Then I was asked to help again....I very reluctantly said yes. It is the best decision I have ever made. In fact, I love that I said YES. It took me a year to really figure out what the heck I was doing. I came and served with a sort of religiousness and obligation. It was a very dry serving for about 6 months. I got nothing out of it. I want did my time, punched the clock, got a smiley face on my test, and went home. Involvement is so important, belonging, and serving is what God wants for us. I have to say I not only served on wednesday but also Sunday's. Seriously, it was not easy, and I tried to weasel out of it on numerous occasions but felt compelled to finish. I was asked to speak, and those that know me know I hate public speaking, but I have been well prepared to get up and speak things. It's sort of the way God does it in me. I can plan and plan and stir and got for it, but I cannot ever know what's gonna happen. Well the first time I got up to speak, I bombed like a missile in Baghdad. I was so ill prepared.

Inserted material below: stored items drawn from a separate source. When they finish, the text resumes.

-- ==== Sys2Proof/Tests/Slice0.lean ====
section
/-! SUPPORT. Tests: ill-formed terms, decoding of words written out from spec/30_encoding.md, one-step tests with the
values of spec/95_test_vectors.md and of the rules' own examples, and a witness for every statement's hypotheses. -/

namespace Sys2Proof.Tests

open Sys2Proof Sys2Proof.Machine

/-! ### Well-formedness: each check refuses an ill-formed term -/

theorem test_wf_reserved_high : cmdWordWellFormed 0x0102 = false := by decide
theorem test_wf_reserved_opcode : cmdWordWellFormed 0x000F = false := by decide
theorem test_wf_last_opcode : cmdWordWellFormed 0x000E = true := by decide
theorem test_wf_too_few : (AsmCmd.mk .setaddr [1]).wellFormed = false := by decide
theorem test_wf_too_many : (AsmCmd.mk .nop [1]).wellFormed = false := by decide
theorem test_wf_s16_high : (AsmCmd.mk .readword [32768, 0]).wellFormed = false := by decide
theorem test_wf_s16_low : (AsmCmd.mk .readword [-32769, 0]).wellFormed = false := by decide
theorem test_wf_u8lo : (AsmCmd.mk .setaddr [256, 0]).wellFormed = false := by decide
theorem test_wf_u16 : (AsmCmd.mk .fillscreen [65536]).wellFormed = false := by decide
theorem test_wf_op : (AsmCmd.mk .point [0, 0, -1]).wellFormed = false := by decide
theorem test_wf_pen : (AsmCmd.mk .circle [0, 0, 0, 65536]).wellFormed = false := by decide
theorem test_wf_mode : (AsmCmd.mk .bitimage [0, 0, 0, -1]).wellFormed = false := by decide
theorem test_wf_config_bytes : configWf { defaultConfig with cmdRamwr := 0x75 } = false := by decide
theorem test_wf_config_masks : configWf { defaultConfig with mask1 := 0x0010 } = false := by decide
theorem test_wf_config_window : configWf { defaultConfig with colEnd := 0x34 } = false := by decide

/-! ### Decoding: CMD words written out from R80 and R81 (RSV byte, then OPC byte) -/

theorem test_decode_addressing : decode 0b0000000000000000 = .command .nop ∧
    decode 0b0000000000000001 = .command .setaddr := by decide
theorem test_decode_pixel : decode 0b0000000000000010 = .command .point ∧
    decode 0b0000000000000011 = .command .readword ∧ decode 0b0000000000000100 = .command .writeword ∧
    decode 0b0000000000000101 = .command .blank := by decide
theorem test_decode_shapes : decode 0b0000000000000110 = .command .circle ∧
    decode 0b0000000000000111 = .command .rect ∧ decode 0b0000000000001000 = .command .triangle ∧
    decode 0b0000000000001001 = .command .star := by decide
theorem test_decode_blitter : decode 0b0000000000001010 = .command .bitimage ∧
    decode 0b0000000000001011 = .command .wordimage ∧ decode 0b0000000000001100 = .command .fillregion ∧
    decode 0b0000000000001101 = .command .clear ∧ decode 0b0000000000001110 = .command .fillscreen := by decide
theorem test_decode_reserved : decode 0x000F = .reservedOpcode ∧ decode 0x00FF = .reservedOpcode ∧
    decode 0x0100 = .reservedHigh ∧ decode 0x8002 = .reservedHigh := by decide
theorem test_decode_table_word : decodeTableWord 16 0x0007 = some .rect ∧ decodeTableWord 16 0x0107 = none ∧
    decodeTableWord 8 0x0007 = some .rect := by decide

/-! ### The assembler -/

/-- R103's example. -/
theorem test_asm_point : assemble ⟨.point, [10, 20, symSet]⟩ =
    [⟨1, 0x000A⟩, ⟨2, 0x0014⟩, ⟨3, 0x0001⟩, ⟨0, 0x0002⟩] := by decide
theorem test_asm_negative : assemble ⟨.readword, [-1, 160]⟩ = [⟨1, 0xFFFF⟩, ⟨2, 0x00A0⟩, ⟨0, 0x0003⟩] := by decide
theorem test_asm_symbols : symDraw 11 = 0x011B ∧ symErase 3 = 0x0103 ∧ symPen 3 1 0 1 = 0x0053 := by decide
theorem test_asm_line : parseLine "  RECT 0, -3, 3, 0x10, PEN(2, 1, 1, 0) ; a box" =
    .command ⟨.rect, [0, -3, 3, 16, 0x32]⟩ := by decide
theorem test_asm_pseudo : parseLine "PGET 159, 0" = .pseudo (.pget 159 0) ∧
    expandPseudo (.fcircle 10 10 3 2 1) = some ⟨.circle, [10, 10, 3, 0x32]⟩ := by decide
theorem test_asm_errors : parseLine "SETADDR 256, 0" = .error ∧ parseLine "LINE 0, 0" = .error ∧
    parseLine "CLEAR 1" = .error := by decide
theorem test_asm_directive : parseLine ".word 0x03FF, 1" = .directive (.word [0x03FF, 1]) ∧
    directiveBytes (.word [0x03FF]) = [0xFF, 0x03] := by decide

/-! ### One-step tests. The display is dark (every word 0x0000) unless a word is given -/

/-- A state whose command has been accepted, with the operands in A0 to A4. -/
def accepted (a0 a1 a2 a3 a4 : Word) : State :=
  { State.reset with status := 0x0001, a0 := a0, a1 := a1, a2 := a2, a3 := a3, a4 := a4, result := 0x1234 }

/-- That state with one display word. -/
def withWord (l k : Byte) (w : Word) (s : State) : State :=
  { s with rc := { s.rc with dram := s.rc.dram.writeWord l k w } }

/-- That state with image bytes from an address on. -/
def withImage (a : Nat) : List Byte → State → State
  | [], s => s
  | b :: bs, s => withImage (a + 1) bs { s with img := s.img.write (a % imgSize s.cfg) b }

/-- What the command leaves, if it answers a next state. -/
def runs (i : Instr) (s : State) : Option State :=
  match exec i s with
  | .next t => some t
  | .fault _ => none
  | .refused _ => none

/-- RESULT, STATUS and the bus transactions of the command (a read's byte left out). -/
def outcome (i : Instr) (s : State) : Option (Word × Word × List BusOp) :=
  (runs i s).map (fun t => (t.result, t.status, t.trace.map BusEvent.op))

/-- A display word after the command. -/
def wordAfter (i : Instr) (s : State) (l k : Byte) : Option Word :=
  (runs i s).map (fun t => t.rc.dram.readWord l k)

/-- R200. -/
theorem test_nop : outcome .nop (accepted 1 2 3 4 5) = some (0x1234, 0x0000, []) := by decide

/-- 95_test_vectors.md 2.1: SETADDR 0x1FF, 0x1A0. -/
theorem test_setaddr : outcome .setaddr (accepted 0x01FF 0x01A0 0 0 0) = some (0x1234, 0,
    [.cmd 0x75, .data 0xA0, .data 0x9F, .cmd 0x15, .data 0x55, .data 0x35]) := by decide
theorem test_setaddr_pointer : (runs .setaddr (accepted 159 0 0 0 0)).map (fun t => (t.rc.line, t.rc.col, t.rc.ce)) =
    some (0, 53, 0x35) := by decide

/-- R128's example: POINT 0, 0, SET with DRAM[0][53] = 0xFFDF. -/
theorem test_point_set : outcome .point (withWord 0 53 0xFFDF (accepted 0 0 1 0 0)) = some (0x1234, 0,
    [.cmd 0x75, .data 0x00, .data 0x9F, .cmd 0x15, .data 0x35, .data 0x35, .cmd 0xE0, .read, .read, .read,
     .data 0xFF, .data 0xC0, .cmd 0xEE]) := by decide
theorem test_point_set_word : wordAfter .point (withWord 0 0 0xFFDF (accepted 157 0 1 0 0)) 0 0 = some 0x07DF := by
  decide

/-- 95_test_vectors.md 2.2: READWORD 159, 5 with DRAM[5][0] = 0x1234, its events and its two data reads. -/
theorem test_readword : (runs .readword (withWord 5 0 0x1234 (accepted 159 5 0 0 0))).map
    (fun t => (t.result, t.status, t.trace.drop 8)) =
      some (0x1234, 0, [.read 0x12, .read 0x34, .cmd 0xEE]) := by decide
theorem test_readword_out : outcome .readword (accepted 160 0 0 0 0) = some (0xFFFF, 0x0002, []) := by decide

/-- R134's example: WRITEWORD 159, 5, 0x1234. -/
theorem test_writeword : outcome .writeword (accepted 159 5 0x1234 0 0) = some (0x1234, 0,
    [.cmd 0x75, .data 0x05, .data 0x9F, .cmd 0x15, .data 0x00, .data 0x35, .cmd 0x5C, .data 0x12, .data 0x34]) := by
  decide
theorem test_writeword_word : wordAfter .writeword (accepted 159 5 0xABCD 0 0) 5 0 = some 0xABCD := by decide

/-- 95_test_vectors.md 2.2: BLANK 158, 0, 4, 2 from dark: 52 events, RANGE; fields 0 and 1 of word column 0 off. -/
theorem test_blank : (runs .blank (accepted 158 0 4 2 0)).map
    (fun t => (t.trace.length, t.status, t.rc.dram.readWord 0 0, t.rc.dram.readWord 1 0)) =
      some (52, 0x0002, 0x07DF, 0x07DF) := by decide +kernel
theorem test_blank_empty : outcome .blank (accepted 10 10 5 0xFFFF 0) = some (0x1234, 0, []) := by decide

/-- 95_test_vectors.md 2.3: CIRCLE 0, 0, 2, 0x0010: 6 of 16 plots in range; the iteration points of R155. -/
theorem test_circle : (runs .circle (accepted 0 0 2 0x0010 0)).map (fun t => (t.trace.length, t.status)) =
    some (78, 0x0002) := by decide +kernel
theorem test_circle_points : circlePoints 10 10 1 false =
    [(10, 11), (10, 11), (10, 9), (10, 9), (11, 10), (9, 10), (11, 10), (9, 10)] := by decide

/-- 95_test_vectors.md 2.3: RECT 158, 158, 4, 4: 3 points in range; RECT 5, 5, 4, 2: 8 plots. -/
theorem test_rect : (runs .rect (accepted 158 158 4 4 0x0010)).map (fun t => (t.trace.length, t.status)) =
    some (39, 0x0002) := by decide +kernel
theorem test_rect_points : rectPoints 5 5 4 2 false =
    [(5, 5), (6, 5), (7, 5), (8, 5), (5, 6), (6, 6), (7, 6), (8, 6)] := by decide

/-- 95_test_vectors.md 2.3: the triangle b = 1, h = 4, and an invalid pen. -/
theorem test_triangle_points : trianglePoints 10 10 1 4 false false =
    [(10, 10), (10, 11), (10, 12), (9, 13), (10, 13), (11, 13)] := by decide
theorem test_triangle_pen : outcome .triangle (accepted 10 10 1 4 0x001C) = some (0x1234, 0x0004, []) := by decide

/-- 95_test_vectors.md 2.3: the star b = 2, h = 1 plots its row twice; the star b = 3, h = 4 makes 24 plots. -/
theorem test_star_row : starPoints 20 20 2 1 false =
    [(18, 20), (19, 20), (20, 20), (21, 20), (22, 20), (18, 20), (19, 20), (20, 20), (21, 20), (22, 20)] := by decide
theorem test_star_plots : (starPoints 20 20 3 4 false).length = 24 := by decide

/-- S5 in small: the 1x2 all-ones column at (0, 0), DRAW. -/
theorem test_bitimage : outcome .bitimage (withImage 0xFFFE [0x01, 0x02, 0x80, 0x80] (accepted 0xFFFE 0 0 1 0)) =
    some (0x1234, 0,
      [.cmd 0x75, .data 0x00, .data 0x9F, .cmd 0x15, .data 0x35, .data 0x35, .cmd 0x5C, .data 0xFF, .data 0xC0,
       .cmd 0x75, .data 0x01, .data 0x9F, .cmd 0x15, .data 0x35, .data 0x35, .cmd 0x5C, .data 0xFF, .data 0xC0]) := by
  decide +kernel
theorem test_bitimage_mode : outcome .bitimage (accepted 0 0 0 3 0) = some (0x1234, 0x0004, []) := by decide

/-- S6: the off run 0x03FF fills word columns 49 to 52 of a 12x1 image at (1, 0). -/
theorem test_wordimage : outcome .wordimage
    (withImage 0x0200 [0x0C, 0x00, 0x01, 0x00, 0xFF, 0x03, 0xEF, 0xBE] (accepted 0x0200 1 0 1 0)) =
    some (0x1234, 0,
      [.cmd 0x75, .data 0x00, .data 0x9F, .cmd 0x15, .data 0x31, .data 0x35, .cmd 0x5C, .data 0xFF, .data 0xDF,
       .data 0xFF, .data 0xDF, .data 0xFF, .data 0xDF, .data 0xFF, .data 0xDF]) := by decide +kernel
/-- R194: a reserved control word after one pixel word: one word streamed, then BADIMG. -/
theorem test_wordimage_badimg : (runs .wordimage
    (withImage 0x0200 [0x06, 0x00, 0x01, 0x00, 0x00, 0x00, 0x21, 0x00] (accepted 0x0200 154 0 1 0))).map
      (fun t => (t.status, t.trace.length, t.rc.dram.readWord 0 0, t.rc.dram.readWord 0 1)) =
        some (0x0008, 9, 0xFFFF, 0x0000) := by decide +kernel

/-- R197: FILLREGION FILL writes whole words; DRAW is refused. -/
theorem test_fillregion : outcome .fillregion (accepted 157 7 3 1 2) = some (0x1234, 0,
    [.cmd 0x75, .data 0x07, .data 0x9F, .cmd 0x15, .data 0x00, .data 0x35, .cmd 0x5C, .data 0x00, .data 0x00]) := by
  decide
theorem test_fillregion_draw : outcome .fillregion (accepted 157 7 3 1 1) = some (0x1234, 0x0004, []) := by decide

/-- R198, R199: the words CLEAR and FILLSCREEN stream, on two words of one line of their loop. -/
theorem test_fill_row : (blitRows defaultConfig 0 0 2 (pureSource (fun _ _ => wordOff)) [3] ()
    (accepted 0 0 0 0 0).run).2.trace =
    [.cmd 0x75, .data 0x03, .data 0x9F, .cmd 0x15, .data 0x00, .data 0x35, .cmd 0x5C, .data 0xFF, .data 0xDF,
     .data 0xFF, .data 0xDF] := by decide

/-! ### The host port -/

/-- One host action on a state. -/
def acts (a : HostAct) (s : State) : Option State :=
  match hostAct a s with
  | .next t => some t
  | .fault _ => none
  | .refused _ => none

theorem test_host_busyerr : (acts (.write 3 7) (accepted 1 2 3 4 5)).map (fun t => (t.a2, t.status)) =
    some (3, 0x0011) := by decide
theorem test_host_accept : (acts (.write 0 0x0005) { State.reset with status := 0x001E }).map
    (fun t => (t.cmd, t.status)) = some (0x0005, 0x0001) := by decide
/-- A STATUS read that lands while `cmd` runs: what the host reads, and the STATUS that stays. -/
def busyRead (noted : Bool) (cmd : Word) (s : State) : Option (Option Word × Word) :=
  match step { s with cmd := cmd, host := [⟨true, noted, .read 8⟩] } with
  | .next t => some (t.hostData, t.status)
  | .fault _ => none
  | .refused _ => none

/-- R222, R247: POINT off the surface notes RANGE; a STATUS read in the command shows it, or not yet, and it stays. -/
theorem test_host_status_noted :
    busyRead true 0x0002 (accepted 160 0 1 0 0) = some (some 0x0003, 0x0003) ∧
    busyRead false 0x0002 (accepted 160 0 1 0 0) = some (some 0x0001, 0x0001) ∧
    busyRead true 0x0002 (accepted 159 0 1 0 0) = some (some 0x0001, 0x0001) := by decide
/-- R15, R222: READWORD off the surface fails with RANGE, so no read sees RANGE while BUSY = 1. -/
theorem test_host_status_failing :
    busyRead true 0x0003 (accepted 160 0 0 0 0) = some (some 0x0001, 0x0001) := by decide
theorem test_host_bus_busy : acts (.bus .read) (accepted 0 0 0 0 0) = none := by decide
theorem test_reset_mid_word : (acts (.reset 8) { accepted 159 5 0x1234 0 0 with cmd := 0x0004 }).map
    (fun t => (t.rc.whi, t.rc.wphase, t.status, t.a0)) = some (0x12, true, 0, 0) := by decide
theorem test_race_sees_old_or_new : { accepted 0 0 0 0 0 with racing := [(7, 9)] }.imgByte 0 7 = 0 ∨
    { accepted 0 0 0 0 0 with racing := [(7, 9)] }.imgByte 0 7 = 9 := by
  have h : ∀ n : Nat, ([9] : List Byte).getD (n % 2) 0 = 0 ∨ ([9] : List Byte).getD (n % 2) 0 = 9 := by
    intro n
    have h2 : n % 2 = 0 ∨ n % 2 = 1 := by omega
    rcases h2 with e | e <;> simp [e]
  exact h _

I still felt compelled to really go after the things I believe God challenges me in. It's so funny that while I think I am so smart, but me in front kids, so pure and full of God, I am humbled and dependent. I guess it is that vulnerability is right smack dab where God likes me, because lately that's where I have made my residence. While I love it, and I am challenged, the truth is.....5th and 6th graders have taught me way more than I have ever taught them. Well, the rest of the story unfolds in a leadership class that I teach on a weekly basis; these are the kids that absolutely want more out of their lives, and they are at a place where they want to go further. I am humbled every week. I through things out at them, they eat it, and beat it. They overcome all their adversity, and are so hungry to hear the truth about what God is doing and what He wants from us. They are like dogs who know they are going to get a treat. I can literally see them slobbering to hear. It's awesome, but super heavy.
You know the Kingdom of God is super simple; we are the ones that make it complicated. We are the ones who make grace conditional. We are the ones, who think we know better, but don't know really anything.
If you want to know what the Kingdom of God is like, come sit in the leadership class, or come to a Wednesday night service. You will see it in its complete simplicity. God is just insanely crazy about us. He just is. He is......I promise.